Things have shifted further to include Thanksgiving at home, outside, with friends. To waking up in my own bed, missing the parade because I slept too late, and skipping breakfast in favor of Thanksgiving dinner—not too much of a change given it’s not a rarity that my first meal of the day is around 1 or 2 PM.
And then this year, to be somewhere warm, a home-scouting mission for my parents.
I’m far from accustomed to wearing short sleeves in November (thanks Wisconsin), much less a bathing suit and being able to go for a swim. But those first few days in Hilton Head, it was hot, a nice 70 degrees more or less. We biked to the beach and the pool and it felt like—it was— a vacation. I’d never associated Thanksgiving with vacation, oddly enough, because we weren’t necessarily going to glamorous destinations, per se, but were instead going to a house, full of familiar furniture and people and smells and cookware and picture frames.

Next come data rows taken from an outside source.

/-! A read of FACT_STATUS. -/

@[simp] theorem readStatus_fact_key (s : State) : (readStatus .fact s).key = s.key := rfl
@[simp] theorem readStatus_fact_iv (s : State) : (readStatus .fact s).iv = s.iv := rfl
@[simp] theorem readStatus_fact_len (s : State) : (readStatus .fact s).len = s.len := rfl
@[simp] theorem readStatus_fact_pq (s : State) : (readStatus .fact s).pq = s.pq := rfl
@[simp] theorem readStatus_fact_p (s : State) : (readStatus .fact s).p = s.p := rfl
@[simp] theorem readStatus_fact_q (s : State) : (readStatus .fact s).q = s.q := rfl
@[simp] theorem readStatus_fact_igeStatus (s : State) : (readStatus .fact s).igeStatus = s.igeStatus := rfl
@[simp] theorem readStatus_fact_factStatus (s : State) : (readStatus .fact s).factStatus = s.factStatus := rfl
@[simp] theorem readStatus_fact_ibuf (s : State) : (readStatus .fact s).ibuf = s.ibuf := rfl
@[simp] theorem readStatus_fact_obuf (s : State) : (readStatus .fact s).obuf = s.obuf := rfl
@[simp] theorem readStatus_fact_igeOp (s : State) : (readStatus .fact s).igeOp = s.igeOp := rfl
@[simp] theorem readStatus_fact_prevCipher (s : State) : (readStatus .fact s).prevCipher = s.prevCipher := rfl
@[simp] theorem readStatus_fact_prevPlain (s : State) : (readStatus .fact s).prevPlain = s.prevPlain := rfl
@[simp] theorem readStatus_fact_blk (s : State) : (readStatus .fact s).blk = s.blk := rfl
@[simp] theorem readStatus_fact_factOp (s : State) : (readStatus .fact s).factOp = s.factOp := rfl
@[simp] theorem readStatus_fact_search (s : State) : (readStatus .fact s).search = s.search := rfl
@[simp] theorem readStatus_fact_igeSeen (s : State) : (readStatus .fact s).igeSeen = s.igeSeen := rfl
@[simp] theorem readStatus_fact_factSeen (s : State) : (readStatus .fact s).factSeen = (s.factSeen || statusIsSuccess s.factStatus) := rfl
@[simp] theorem readStatus_fact_readData (s : State) : (readStatus .fact s).readData = some (.status s.factStatus) := rfl
@[simp] theorem readStatus_fact_script (s : State) : (readStatus .fact s).script = s.script := rfl
@[simp] theorem readStatus_fact_turns (s : State) : (readStatus .fact s).turns = s.turns := rfl
@[simp] theorem readStatus_fact_draws (s : State) : (readStatus .fact s).draws = s.draws := rfl

/-! A command word placed before the next step. -/

@[simp] theorem withFetchWord_key (s : State) (n w : Nat) : (s.withFetchWord n w).key = s.key := rfl
@[simp] theorem withFetchWord_iv (s : State) (n w : Nat) : (s.withFetchWord n w).iv = s.iv := rfl
@[simp] theorem withFetchWord_len (s : State) (n w : Nat) : (s.withFetchWord n w).len = s.len := rfl
@[simp] theorem withFetchWord_pq (s : State) (n w : Nat) : (s.withFetchWord n w).pq = s.pq := rfl
@[simp] theorem withFetchWord_p (s : State) (n w : Nat) : (s.withFetchWord n w).p = s.p := rfl
@[simp] theorem withFetchWord_q (s : State) (n w : Nat) : (s.withFetchWord n w).q = s.q := rfl
@[simp] theorem withFetchWord_igeStatus (s : State) (n w : Nat) : (s.withFetchWord n w).igeStatus = s.igeStatus := rfl
@[simp] theorem withFetchWord_factStatus (s : State) (n w : Nat) :
    (s.withFetchWord n w).factStatus = s.factStatus := rfl
@[simp] theorem withFetchWord_ibuf (s : State) (n w : Nat) : (s.withFetchWord n w).ibuf = s.ibuf := rfl
@[simp] theorem withFetchWord_obuf (s : State) (n w : Nat) : (s.withFetchWord n w).obuf = s.obuf := rfl
@[simp] theorem withFetchWord_igeOp (s : State) (n w : Nat) : (s.withFetchWord n w).igeOp = s.igeOp := rfl
@[simp] theorem withFetchWord_prevCipher (s : State) (n w : Nat) :
    (s.withFetchWord n w).prevCipher = s.prevCipher := rfl
@[simp] theorem withFetchWord_prevPlain (s : State) (n w : Nat) : (s.withFetchWord n w).prevPlain = s.prevPlain := rfl
@[simp] theorem withFetchWord_blk (s : State) (n w : Nat) : (s.withFetchWord n w).blk = s.blk := rfl
@[simp] theorem withFetchWord_factOp (s : State) (n w : Nat) : (s.withFetchWord n w).factOp = s.factOp := rfl
@[simp] theorem withFetchWord_search (s : State) (n w : Nat) : (s.withFetchWord n w).search = s.search := rfl
@[simp] theorem withFetchWord_igeSeen (s : State) (n w : Nat) : (s.withFetchWord n w).igeSeen = s.igeSeen := rfl
@[simp] theorem withFetchWord_factSeen (s : State) (n w : Nat) : (s.withFetchWord n w).factSeen = s.factSeen := rfl
@[simp] theorem withFetchWord_readData (s : State) (n w : Nat) : (s.withFetchWord n w).readData = s.readData := rfl
@[simp] theorem withFetchWord_script (s : State) (n w : Nat) :
    (s.withFetchWord n w).script = .wrCmd (BitVec.ofNat 8 w) :: s.script := rfl
@[simp] theorem withFetchWord_turns (s : State) (n w : Nat) : (s.withFetchWord n w).turns = .host :: s.turns := rfl
@[simp] theorem withFetchWord_draws (s : State) (n w : Nat) : (s.withFetchWord n w).draws = s.draws := rfl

I think I like that better.
I’ve never done well with change, and this year I think I realized that it’s because sometime a routine and familiarity manage to capture a feeling. They allow ghosts to partake in prep work because they had occupied the chairs and there are hints of them around the room. And here we were, in a tinier kitchen without an electric mixer, only one turkey and one table and of course I had a good time, I was grateful, but there was an absence because there were no memories here.
The sun made it feel like a different season, tricked me into thinking maybe Thanksgiving hadn’t even come and gone this year. Because over the years, the chill of the wind became a piece of the holiday, as did the multiple couches and post-dinner dispersing. And without these moments, these memories, it just felt like a day.